Required work :: Nothing but the lines from the one that contains "(let rs := ((cutSegs" through the end of the data should be reproduced, and each must match exactly.

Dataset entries
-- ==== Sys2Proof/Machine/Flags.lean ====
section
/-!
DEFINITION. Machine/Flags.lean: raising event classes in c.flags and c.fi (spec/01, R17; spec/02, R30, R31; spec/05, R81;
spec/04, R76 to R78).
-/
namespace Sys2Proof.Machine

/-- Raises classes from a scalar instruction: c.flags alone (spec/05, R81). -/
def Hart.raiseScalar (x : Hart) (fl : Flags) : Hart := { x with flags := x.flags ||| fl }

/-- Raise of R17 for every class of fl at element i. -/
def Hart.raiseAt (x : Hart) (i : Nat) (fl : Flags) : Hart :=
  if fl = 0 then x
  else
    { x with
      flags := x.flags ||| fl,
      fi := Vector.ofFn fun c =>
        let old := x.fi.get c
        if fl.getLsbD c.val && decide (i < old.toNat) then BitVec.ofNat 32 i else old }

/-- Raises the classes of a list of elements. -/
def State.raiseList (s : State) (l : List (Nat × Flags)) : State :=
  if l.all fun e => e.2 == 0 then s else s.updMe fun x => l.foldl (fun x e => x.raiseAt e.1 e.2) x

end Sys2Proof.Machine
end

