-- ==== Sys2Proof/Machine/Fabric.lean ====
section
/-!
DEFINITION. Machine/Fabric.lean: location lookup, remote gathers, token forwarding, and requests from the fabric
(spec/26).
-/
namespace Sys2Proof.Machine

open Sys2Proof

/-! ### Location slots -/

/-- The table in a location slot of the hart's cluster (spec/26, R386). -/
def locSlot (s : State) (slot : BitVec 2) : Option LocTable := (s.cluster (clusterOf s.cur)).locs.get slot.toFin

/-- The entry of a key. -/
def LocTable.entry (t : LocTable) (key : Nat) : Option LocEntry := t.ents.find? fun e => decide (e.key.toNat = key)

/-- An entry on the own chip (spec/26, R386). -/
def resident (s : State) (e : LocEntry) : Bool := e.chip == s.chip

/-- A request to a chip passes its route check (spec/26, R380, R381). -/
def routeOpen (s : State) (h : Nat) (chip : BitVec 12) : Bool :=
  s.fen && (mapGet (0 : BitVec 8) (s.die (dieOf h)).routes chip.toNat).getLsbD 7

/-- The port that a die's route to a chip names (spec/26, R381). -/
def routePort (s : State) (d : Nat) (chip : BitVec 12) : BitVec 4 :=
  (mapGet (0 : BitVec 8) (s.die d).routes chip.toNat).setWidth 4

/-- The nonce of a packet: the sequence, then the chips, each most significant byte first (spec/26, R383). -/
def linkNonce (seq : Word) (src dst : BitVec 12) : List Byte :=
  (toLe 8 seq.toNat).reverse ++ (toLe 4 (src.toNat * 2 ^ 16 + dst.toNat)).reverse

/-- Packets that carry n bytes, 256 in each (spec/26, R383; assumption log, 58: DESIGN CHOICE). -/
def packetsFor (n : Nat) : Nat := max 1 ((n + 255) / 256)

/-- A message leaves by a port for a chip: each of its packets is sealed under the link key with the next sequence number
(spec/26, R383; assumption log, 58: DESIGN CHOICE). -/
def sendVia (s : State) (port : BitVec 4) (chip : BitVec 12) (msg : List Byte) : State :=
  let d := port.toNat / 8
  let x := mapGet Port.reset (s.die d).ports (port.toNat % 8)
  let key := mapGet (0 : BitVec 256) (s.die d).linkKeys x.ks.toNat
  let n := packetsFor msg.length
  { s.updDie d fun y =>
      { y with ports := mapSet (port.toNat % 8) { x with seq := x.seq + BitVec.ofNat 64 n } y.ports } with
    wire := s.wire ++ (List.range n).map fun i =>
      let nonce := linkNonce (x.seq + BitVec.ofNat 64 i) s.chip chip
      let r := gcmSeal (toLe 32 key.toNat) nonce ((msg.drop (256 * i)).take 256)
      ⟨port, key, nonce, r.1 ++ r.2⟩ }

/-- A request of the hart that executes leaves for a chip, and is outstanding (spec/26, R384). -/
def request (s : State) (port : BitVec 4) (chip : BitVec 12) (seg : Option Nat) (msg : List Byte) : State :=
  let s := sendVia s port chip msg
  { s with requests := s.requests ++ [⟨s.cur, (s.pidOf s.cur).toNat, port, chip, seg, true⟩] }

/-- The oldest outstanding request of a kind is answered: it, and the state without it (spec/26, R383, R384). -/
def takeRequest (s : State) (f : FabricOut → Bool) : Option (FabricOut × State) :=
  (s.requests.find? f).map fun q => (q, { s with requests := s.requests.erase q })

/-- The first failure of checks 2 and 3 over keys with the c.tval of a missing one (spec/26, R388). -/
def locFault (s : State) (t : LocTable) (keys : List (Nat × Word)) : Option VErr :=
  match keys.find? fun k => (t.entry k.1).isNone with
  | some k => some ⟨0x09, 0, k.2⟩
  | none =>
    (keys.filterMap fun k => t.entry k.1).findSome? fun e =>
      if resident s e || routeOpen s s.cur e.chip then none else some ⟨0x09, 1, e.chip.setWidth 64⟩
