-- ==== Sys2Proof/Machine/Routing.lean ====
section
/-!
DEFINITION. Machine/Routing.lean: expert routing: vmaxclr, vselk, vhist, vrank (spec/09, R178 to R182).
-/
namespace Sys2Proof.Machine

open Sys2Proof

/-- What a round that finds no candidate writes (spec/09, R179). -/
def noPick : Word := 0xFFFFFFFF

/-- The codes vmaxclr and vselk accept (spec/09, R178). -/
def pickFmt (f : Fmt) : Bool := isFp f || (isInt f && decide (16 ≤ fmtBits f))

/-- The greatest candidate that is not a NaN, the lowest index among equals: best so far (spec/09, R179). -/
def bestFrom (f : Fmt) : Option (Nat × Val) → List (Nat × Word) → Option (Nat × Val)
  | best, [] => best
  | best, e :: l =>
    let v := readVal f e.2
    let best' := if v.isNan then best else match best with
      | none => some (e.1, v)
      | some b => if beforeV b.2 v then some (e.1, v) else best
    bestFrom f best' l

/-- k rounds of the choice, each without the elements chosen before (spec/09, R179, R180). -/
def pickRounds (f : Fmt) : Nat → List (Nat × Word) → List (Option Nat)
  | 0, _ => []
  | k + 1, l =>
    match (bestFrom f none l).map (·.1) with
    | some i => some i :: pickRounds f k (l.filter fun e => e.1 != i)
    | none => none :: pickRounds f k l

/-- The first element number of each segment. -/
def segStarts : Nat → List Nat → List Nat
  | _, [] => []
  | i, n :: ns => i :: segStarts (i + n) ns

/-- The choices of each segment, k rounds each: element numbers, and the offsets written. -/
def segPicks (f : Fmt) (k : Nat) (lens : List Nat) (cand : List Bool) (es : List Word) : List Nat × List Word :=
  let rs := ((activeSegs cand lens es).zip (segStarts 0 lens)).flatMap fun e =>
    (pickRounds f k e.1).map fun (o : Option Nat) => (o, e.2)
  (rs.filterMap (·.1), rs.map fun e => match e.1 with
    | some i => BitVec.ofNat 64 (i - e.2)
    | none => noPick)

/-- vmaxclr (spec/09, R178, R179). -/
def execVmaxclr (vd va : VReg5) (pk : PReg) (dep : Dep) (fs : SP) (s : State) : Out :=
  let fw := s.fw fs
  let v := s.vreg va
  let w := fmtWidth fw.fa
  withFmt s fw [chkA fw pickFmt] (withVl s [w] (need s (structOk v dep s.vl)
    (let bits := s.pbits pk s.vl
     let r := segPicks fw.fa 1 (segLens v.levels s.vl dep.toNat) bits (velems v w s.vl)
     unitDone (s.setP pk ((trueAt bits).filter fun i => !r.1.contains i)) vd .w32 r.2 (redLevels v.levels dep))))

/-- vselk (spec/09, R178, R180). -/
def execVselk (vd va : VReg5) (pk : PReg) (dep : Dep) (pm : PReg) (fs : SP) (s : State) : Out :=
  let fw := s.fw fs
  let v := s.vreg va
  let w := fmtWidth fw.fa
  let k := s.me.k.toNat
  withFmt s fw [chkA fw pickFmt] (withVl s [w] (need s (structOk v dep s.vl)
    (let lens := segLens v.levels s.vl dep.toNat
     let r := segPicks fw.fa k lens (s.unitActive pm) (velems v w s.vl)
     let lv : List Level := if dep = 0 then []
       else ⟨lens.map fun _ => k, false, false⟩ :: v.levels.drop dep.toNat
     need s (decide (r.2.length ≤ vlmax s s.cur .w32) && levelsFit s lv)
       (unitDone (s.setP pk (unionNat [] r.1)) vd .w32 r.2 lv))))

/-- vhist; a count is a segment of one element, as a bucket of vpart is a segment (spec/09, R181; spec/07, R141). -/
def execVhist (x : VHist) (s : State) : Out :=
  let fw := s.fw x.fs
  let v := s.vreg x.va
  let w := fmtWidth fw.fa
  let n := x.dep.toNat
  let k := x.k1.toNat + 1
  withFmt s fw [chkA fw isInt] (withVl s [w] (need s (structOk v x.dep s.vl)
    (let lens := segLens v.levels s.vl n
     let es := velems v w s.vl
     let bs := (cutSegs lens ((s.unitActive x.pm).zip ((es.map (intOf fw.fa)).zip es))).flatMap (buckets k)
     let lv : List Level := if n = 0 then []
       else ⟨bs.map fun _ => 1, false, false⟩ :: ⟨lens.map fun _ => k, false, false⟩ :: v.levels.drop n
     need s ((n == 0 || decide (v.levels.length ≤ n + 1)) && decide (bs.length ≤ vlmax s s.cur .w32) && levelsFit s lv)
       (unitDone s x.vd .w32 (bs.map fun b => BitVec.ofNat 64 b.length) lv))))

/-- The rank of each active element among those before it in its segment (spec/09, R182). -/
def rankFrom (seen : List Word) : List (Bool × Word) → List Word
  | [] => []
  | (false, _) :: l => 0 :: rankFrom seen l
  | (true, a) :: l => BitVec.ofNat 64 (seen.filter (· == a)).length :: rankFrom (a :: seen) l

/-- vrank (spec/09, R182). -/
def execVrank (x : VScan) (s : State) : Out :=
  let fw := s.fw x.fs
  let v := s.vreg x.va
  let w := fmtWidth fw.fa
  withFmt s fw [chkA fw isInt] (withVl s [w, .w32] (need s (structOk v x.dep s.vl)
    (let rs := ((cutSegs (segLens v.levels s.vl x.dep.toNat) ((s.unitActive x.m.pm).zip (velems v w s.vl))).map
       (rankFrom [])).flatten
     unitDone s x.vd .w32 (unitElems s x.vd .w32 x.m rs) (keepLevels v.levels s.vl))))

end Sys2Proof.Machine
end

Expected answer ::
    (let rs := ((cutSegs (segLens v.levels s.vl x.dep.toNat) ((s.unitActive x.m.pm).zip (velems v w s.vl))).map
       (rankFrom [])).flatten
     unitDone s x.vd .w32 (unitElems s x.vd .w32 x.m rs) (keepLevels v.levels s.vl))))

end Sys2Proof.Machine
end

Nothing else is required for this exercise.